Supplied records below:

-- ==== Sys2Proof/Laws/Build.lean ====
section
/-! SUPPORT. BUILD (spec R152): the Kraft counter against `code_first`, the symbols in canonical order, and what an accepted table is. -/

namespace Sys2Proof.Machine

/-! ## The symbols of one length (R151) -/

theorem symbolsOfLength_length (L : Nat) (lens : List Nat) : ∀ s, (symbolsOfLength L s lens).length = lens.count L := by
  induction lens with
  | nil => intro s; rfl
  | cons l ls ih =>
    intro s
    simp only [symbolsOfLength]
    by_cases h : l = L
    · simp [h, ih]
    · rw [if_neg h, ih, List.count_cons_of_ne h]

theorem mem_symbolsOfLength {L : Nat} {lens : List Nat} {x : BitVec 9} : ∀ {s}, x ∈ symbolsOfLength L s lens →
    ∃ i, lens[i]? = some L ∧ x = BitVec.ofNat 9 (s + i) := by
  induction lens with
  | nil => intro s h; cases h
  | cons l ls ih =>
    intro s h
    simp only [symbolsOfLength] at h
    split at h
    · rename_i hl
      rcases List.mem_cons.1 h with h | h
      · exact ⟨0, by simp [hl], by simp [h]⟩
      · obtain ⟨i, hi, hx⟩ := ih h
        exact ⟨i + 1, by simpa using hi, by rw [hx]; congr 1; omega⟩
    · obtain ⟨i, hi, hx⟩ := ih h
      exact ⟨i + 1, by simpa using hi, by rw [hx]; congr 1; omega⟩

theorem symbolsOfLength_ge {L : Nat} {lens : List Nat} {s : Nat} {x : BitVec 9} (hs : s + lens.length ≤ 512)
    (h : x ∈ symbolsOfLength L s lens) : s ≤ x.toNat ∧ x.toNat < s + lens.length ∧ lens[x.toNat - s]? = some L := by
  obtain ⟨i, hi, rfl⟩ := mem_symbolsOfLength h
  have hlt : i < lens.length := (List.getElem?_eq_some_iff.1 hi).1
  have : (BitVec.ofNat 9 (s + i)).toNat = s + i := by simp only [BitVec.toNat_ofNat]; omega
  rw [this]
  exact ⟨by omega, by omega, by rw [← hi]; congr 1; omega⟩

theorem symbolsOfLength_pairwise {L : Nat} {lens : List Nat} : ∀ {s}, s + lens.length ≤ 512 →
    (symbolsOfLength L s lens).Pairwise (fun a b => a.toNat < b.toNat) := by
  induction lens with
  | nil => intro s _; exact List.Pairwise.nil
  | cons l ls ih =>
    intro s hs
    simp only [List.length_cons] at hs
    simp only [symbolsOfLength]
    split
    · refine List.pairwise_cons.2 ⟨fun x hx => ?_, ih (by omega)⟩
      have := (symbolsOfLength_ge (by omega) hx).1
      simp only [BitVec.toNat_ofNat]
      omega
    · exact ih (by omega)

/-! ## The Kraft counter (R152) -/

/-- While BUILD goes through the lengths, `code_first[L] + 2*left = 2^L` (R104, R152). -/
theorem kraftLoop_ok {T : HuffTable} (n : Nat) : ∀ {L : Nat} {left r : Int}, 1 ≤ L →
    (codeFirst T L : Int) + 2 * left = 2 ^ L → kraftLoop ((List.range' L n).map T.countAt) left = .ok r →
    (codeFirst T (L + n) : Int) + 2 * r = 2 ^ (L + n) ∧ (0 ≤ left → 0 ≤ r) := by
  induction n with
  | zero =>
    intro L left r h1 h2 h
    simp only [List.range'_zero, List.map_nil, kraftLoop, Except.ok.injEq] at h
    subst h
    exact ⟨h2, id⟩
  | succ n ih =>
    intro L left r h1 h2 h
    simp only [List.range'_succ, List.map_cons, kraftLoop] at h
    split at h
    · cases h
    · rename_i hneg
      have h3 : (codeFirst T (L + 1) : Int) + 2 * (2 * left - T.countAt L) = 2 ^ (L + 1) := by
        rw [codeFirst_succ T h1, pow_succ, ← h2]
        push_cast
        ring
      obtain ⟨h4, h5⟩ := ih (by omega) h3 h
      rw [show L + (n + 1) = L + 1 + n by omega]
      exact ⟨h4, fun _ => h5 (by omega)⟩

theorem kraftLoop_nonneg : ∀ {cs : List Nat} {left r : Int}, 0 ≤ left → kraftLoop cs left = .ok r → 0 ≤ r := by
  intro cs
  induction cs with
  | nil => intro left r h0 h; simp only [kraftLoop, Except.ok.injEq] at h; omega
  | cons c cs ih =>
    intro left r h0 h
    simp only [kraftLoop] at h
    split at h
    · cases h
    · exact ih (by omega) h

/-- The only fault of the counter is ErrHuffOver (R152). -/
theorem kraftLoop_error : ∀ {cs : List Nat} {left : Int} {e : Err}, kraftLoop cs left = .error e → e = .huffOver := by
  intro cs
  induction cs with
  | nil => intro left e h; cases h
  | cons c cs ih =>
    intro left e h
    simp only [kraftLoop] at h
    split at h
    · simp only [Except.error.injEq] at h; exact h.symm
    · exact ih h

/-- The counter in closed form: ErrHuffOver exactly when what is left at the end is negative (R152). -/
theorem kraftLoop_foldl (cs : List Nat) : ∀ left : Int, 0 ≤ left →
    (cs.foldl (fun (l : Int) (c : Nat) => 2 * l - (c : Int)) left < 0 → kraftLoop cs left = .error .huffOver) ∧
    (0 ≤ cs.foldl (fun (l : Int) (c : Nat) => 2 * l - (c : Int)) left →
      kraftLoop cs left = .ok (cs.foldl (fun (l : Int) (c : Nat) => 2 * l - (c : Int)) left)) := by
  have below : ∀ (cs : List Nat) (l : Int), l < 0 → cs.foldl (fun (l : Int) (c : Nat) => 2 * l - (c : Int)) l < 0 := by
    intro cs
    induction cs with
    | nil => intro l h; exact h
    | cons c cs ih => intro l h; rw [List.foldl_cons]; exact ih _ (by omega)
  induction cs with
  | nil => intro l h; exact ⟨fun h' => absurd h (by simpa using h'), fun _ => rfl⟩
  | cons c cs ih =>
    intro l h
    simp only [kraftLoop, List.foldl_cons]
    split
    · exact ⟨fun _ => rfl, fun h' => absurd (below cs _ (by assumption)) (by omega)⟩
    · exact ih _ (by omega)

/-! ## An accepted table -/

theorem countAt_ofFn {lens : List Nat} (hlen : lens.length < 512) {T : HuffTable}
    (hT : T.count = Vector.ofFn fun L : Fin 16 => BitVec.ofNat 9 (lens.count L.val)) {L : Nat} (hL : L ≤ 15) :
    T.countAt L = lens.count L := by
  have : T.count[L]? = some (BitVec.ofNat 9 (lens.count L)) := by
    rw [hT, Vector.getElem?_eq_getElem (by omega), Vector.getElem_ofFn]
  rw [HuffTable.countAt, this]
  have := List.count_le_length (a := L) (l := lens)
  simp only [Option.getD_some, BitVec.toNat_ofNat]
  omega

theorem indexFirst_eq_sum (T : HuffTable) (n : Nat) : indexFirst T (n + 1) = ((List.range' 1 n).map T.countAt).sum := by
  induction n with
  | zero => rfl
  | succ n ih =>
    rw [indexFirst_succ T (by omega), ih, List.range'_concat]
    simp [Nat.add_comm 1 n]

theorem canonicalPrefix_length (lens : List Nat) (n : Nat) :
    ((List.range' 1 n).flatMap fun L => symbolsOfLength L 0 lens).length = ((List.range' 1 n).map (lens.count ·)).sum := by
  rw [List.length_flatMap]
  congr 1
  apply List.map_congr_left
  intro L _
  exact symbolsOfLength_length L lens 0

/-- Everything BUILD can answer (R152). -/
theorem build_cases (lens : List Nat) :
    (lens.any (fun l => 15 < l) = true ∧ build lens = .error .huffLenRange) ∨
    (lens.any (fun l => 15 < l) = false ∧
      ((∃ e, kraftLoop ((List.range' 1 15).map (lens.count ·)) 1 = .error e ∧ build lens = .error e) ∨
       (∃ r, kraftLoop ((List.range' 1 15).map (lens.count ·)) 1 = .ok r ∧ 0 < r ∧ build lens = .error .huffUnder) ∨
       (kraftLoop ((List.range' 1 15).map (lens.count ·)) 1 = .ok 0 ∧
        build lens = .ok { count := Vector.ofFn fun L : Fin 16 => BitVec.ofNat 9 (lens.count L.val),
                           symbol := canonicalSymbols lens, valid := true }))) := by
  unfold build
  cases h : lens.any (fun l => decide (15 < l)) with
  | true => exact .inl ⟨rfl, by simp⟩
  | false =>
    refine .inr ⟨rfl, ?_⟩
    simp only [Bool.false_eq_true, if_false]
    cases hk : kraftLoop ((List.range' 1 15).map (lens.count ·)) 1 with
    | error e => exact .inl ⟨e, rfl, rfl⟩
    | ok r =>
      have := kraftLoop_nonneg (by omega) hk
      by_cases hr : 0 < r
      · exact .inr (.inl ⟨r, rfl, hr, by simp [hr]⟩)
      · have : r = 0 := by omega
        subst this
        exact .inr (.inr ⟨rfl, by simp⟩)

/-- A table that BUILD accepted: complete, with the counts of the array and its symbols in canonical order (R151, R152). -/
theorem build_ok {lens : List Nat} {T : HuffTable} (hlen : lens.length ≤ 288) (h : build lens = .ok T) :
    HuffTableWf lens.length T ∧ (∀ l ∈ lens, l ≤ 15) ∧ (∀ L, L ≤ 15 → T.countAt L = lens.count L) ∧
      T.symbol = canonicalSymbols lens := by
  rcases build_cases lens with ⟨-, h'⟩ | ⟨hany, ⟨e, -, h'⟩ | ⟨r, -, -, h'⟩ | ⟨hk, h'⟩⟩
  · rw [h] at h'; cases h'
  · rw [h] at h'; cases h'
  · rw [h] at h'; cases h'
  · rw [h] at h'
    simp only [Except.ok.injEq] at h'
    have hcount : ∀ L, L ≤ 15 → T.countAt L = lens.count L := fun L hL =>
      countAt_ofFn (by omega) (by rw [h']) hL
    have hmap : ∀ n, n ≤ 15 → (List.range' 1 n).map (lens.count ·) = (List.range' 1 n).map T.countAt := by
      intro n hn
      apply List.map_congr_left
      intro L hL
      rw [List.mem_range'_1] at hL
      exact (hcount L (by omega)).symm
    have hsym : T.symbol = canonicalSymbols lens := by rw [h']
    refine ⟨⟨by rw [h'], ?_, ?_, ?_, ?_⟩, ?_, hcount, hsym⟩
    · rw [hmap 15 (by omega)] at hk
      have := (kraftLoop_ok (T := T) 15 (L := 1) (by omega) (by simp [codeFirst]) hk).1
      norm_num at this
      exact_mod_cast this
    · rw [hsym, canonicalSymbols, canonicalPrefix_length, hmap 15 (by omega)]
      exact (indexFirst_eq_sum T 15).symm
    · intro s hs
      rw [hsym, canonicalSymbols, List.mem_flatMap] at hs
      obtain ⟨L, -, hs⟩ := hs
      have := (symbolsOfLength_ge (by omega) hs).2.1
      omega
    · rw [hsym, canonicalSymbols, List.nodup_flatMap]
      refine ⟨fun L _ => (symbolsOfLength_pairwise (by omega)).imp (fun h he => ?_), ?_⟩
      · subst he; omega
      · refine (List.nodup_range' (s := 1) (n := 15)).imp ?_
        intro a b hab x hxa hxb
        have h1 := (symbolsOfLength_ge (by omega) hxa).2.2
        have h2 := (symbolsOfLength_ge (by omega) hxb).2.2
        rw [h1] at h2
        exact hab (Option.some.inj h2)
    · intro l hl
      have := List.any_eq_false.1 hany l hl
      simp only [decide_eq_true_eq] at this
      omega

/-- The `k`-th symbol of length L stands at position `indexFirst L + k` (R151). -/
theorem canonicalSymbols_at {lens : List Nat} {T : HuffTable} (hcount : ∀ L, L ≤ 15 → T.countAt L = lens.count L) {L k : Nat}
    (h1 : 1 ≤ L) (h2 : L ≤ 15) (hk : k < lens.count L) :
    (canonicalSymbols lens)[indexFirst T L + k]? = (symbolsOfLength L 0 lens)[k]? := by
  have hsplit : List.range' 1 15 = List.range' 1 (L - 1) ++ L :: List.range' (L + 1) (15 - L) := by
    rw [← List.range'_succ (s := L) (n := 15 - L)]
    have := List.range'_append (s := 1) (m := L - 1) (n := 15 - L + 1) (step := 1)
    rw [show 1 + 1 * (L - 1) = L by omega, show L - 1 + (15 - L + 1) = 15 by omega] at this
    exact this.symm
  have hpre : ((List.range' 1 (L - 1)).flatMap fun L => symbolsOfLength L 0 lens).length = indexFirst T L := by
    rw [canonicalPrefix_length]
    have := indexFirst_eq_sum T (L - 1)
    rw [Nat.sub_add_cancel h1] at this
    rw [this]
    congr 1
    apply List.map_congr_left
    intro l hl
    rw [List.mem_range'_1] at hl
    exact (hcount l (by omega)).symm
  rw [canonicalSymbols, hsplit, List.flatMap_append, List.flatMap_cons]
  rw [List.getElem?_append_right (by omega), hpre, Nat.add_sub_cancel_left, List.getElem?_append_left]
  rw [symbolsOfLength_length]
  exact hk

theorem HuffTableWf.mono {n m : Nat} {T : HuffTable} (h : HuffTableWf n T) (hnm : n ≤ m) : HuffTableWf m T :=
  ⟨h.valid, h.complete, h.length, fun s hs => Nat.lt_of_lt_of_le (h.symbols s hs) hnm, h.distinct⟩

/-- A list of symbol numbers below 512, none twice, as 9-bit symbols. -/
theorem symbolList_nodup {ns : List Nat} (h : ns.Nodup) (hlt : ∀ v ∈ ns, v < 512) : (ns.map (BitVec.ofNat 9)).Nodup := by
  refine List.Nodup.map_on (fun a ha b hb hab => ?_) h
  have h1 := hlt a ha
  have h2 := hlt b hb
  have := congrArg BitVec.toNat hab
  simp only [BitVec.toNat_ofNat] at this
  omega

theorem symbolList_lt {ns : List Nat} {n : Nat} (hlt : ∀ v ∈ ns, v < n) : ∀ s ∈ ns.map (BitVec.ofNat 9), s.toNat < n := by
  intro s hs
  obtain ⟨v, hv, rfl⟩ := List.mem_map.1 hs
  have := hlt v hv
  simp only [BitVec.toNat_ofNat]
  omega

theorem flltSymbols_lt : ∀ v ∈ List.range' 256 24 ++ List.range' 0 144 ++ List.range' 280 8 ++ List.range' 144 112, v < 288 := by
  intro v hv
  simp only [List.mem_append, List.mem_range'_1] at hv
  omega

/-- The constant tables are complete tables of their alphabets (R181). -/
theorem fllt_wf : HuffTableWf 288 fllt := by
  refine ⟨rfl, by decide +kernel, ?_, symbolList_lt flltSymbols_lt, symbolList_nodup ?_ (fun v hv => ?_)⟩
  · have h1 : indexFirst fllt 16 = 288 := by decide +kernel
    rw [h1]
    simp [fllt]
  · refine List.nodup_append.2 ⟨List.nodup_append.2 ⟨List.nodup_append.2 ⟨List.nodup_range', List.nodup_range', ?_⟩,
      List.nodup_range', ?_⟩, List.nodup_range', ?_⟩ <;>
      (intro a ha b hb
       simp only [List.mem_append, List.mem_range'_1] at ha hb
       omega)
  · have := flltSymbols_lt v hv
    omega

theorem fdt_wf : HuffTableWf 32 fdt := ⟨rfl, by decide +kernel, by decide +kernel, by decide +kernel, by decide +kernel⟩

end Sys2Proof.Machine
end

End of Supplied records.

Requirement
Up to and including the line with "length (R151) -/", restate the records above word for word from the very first line.

Solved problem
-- ==== Sys2Proof/Laws/Build.lean ====
section
/-! SUPPORT. BUILD (spec R152): the Kraft counter against `code_first`, the symbols in canonical order, and what an accepted table is. -/

namespace Sys2Proof.Machine

/-! ## The symbols of one length (R151) -/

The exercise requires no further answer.